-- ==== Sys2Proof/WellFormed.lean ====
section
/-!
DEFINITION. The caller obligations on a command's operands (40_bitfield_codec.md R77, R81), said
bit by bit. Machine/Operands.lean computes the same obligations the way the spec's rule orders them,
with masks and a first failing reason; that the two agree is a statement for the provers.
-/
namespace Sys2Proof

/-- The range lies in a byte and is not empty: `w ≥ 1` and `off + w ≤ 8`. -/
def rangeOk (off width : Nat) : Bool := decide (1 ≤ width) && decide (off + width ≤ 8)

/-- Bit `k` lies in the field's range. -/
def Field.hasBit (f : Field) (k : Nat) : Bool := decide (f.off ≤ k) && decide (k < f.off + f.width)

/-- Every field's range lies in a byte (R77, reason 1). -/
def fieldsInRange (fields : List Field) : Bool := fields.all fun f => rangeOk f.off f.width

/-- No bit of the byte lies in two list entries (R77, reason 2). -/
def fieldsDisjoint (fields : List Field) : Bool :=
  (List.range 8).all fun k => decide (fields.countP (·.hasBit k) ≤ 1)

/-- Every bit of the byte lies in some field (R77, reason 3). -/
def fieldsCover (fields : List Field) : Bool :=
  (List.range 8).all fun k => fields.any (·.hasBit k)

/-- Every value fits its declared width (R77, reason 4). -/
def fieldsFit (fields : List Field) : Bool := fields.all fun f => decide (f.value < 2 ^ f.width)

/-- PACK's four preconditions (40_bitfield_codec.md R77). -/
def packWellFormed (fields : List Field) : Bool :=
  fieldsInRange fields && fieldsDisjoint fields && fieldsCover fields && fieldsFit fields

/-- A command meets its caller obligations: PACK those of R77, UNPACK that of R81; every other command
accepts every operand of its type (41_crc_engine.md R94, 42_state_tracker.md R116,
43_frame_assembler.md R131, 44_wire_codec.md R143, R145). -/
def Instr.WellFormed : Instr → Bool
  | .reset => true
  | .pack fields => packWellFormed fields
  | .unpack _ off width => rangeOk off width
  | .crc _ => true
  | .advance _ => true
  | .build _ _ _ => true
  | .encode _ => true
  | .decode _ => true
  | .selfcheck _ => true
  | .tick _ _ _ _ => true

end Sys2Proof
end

--

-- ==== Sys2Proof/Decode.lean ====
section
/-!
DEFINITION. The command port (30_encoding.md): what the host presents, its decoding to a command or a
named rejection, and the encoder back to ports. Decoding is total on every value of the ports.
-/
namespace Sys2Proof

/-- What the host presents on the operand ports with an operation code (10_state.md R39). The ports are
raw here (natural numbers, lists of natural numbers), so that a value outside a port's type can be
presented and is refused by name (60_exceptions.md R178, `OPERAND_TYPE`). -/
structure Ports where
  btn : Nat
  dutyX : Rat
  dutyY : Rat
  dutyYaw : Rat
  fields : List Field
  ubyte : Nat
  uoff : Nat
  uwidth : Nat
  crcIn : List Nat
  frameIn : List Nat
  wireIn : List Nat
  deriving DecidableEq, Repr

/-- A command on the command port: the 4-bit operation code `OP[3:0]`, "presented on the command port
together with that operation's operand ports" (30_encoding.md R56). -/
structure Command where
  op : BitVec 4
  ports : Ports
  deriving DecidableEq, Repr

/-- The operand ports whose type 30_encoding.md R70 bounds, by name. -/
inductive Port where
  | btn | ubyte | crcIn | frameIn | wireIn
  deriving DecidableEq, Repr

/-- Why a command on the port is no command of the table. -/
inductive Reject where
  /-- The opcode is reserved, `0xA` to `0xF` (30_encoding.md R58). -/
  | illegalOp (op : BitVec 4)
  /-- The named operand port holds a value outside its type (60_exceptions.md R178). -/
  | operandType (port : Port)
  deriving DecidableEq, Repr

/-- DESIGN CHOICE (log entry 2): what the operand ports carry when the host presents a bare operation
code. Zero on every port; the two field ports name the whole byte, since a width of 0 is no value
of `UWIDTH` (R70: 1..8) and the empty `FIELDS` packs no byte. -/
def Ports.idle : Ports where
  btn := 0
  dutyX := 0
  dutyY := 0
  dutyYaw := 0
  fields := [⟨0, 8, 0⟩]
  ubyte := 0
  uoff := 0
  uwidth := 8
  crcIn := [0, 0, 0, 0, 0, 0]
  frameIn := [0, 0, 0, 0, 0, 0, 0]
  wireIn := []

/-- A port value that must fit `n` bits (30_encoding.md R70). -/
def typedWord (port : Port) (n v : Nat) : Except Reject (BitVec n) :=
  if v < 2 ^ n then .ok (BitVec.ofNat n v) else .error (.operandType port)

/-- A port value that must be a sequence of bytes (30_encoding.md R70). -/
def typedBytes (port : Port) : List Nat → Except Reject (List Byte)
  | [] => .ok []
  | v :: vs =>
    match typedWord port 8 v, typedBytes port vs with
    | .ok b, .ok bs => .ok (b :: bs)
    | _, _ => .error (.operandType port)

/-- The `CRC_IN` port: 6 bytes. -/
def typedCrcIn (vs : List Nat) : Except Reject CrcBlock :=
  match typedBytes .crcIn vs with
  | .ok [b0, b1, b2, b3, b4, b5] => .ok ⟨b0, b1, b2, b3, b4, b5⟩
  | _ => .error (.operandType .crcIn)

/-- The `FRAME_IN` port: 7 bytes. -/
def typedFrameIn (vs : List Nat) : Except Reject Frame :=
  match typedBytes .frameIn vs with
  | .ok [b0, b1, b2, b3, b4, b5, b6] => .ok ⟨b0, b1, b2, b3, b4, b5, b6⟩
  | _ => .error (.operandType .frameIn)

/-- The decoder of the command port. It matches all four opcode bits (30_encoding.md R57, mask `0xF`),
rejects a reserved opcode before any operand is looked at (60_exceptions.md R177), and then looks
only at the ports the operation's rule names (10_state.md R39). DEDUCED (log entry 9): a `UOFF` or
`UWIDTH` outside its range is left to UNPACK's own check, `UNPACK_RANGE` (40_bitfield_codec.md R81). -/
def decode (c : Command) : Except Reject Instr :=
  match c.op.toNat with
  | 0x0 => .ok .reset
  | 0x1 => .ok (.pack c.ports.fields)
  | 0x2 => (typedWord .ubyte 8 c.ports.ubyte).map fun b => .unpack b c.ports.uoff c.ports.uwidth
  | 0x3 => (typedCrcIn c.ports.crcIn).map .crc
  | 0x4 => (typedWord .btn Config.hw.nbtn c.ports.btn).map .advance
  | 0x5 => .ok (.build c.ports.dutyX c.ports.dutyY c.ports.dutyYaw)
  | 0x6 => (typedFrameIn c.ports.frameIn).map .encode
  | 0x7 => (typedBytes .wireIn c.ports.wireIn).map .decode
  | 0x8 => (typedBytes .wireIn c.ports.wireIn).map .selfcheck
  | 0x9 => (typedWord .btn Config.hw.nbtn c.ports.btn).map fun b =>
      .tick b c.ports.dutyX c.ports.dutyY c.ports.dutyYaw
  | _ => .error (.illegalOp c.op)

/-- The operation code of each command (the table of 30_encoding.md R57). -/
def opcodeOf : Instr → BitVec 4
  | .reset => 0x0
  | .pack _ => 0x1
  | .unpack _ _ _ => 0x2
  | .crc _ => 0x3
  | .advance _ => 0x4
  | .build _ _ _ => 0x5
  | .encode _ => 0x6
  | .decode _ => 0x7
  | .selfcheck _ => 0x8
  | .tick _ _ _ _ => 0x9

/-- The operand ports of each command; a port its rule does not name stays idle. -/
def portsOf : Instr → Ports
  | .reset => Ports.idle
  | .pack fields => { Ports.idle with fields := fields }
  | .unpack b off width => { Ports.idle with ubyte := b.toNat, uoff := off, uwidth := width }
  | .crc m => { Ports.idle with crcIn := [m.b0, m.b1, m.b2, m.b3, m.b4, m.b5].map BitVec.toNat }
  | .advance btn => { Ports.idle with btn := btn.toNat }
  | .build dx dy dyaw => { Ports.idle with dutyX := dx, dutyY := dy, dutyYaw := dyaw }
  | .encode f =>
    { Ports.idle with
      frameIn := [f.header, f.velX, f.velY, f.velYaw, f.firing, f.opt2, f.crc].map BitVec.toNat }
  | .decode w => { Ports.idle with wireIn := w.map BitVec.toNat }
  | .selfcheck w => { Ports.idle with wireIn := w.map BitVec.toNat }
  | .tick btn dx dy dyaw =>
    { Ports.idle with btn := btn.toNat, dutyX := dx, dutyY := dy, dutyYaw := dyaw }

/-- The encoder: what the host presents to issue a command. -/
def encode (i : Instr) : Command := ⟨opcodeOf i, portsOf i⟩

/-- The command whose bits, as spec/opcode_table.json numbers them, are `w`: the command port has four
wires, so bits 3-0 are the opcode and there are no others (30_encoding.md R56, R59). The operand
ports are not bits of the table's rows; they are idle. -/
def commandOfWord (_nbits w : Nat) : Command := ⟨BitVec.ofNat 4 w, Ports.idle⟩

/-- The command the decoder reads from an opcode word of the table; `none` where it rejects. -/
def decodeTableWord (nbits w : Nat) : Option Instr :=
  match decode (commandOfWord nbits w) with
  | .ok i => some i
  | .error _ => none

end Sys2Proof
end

Activity: Examine the records and pull out every line where the string "wireIn" occurs.

Response to this task:
  wireIn : List Nat
  | btn | ubyte | crcIn | frameIn | wireIn
  wireIn := []
  | 0x7 => (typedBytes .wireIn c.ports.wireIn).map .decode
  | 0x8 => (typedBytes .wireIn c.ports.wireIn).map .selfcheck
  | .decode w => { Ports.idle with wireIn := w.map BitVec.toNat }
  | .selfcheck w => { Ports.idle with wireIn := w.map BitVec.toNat }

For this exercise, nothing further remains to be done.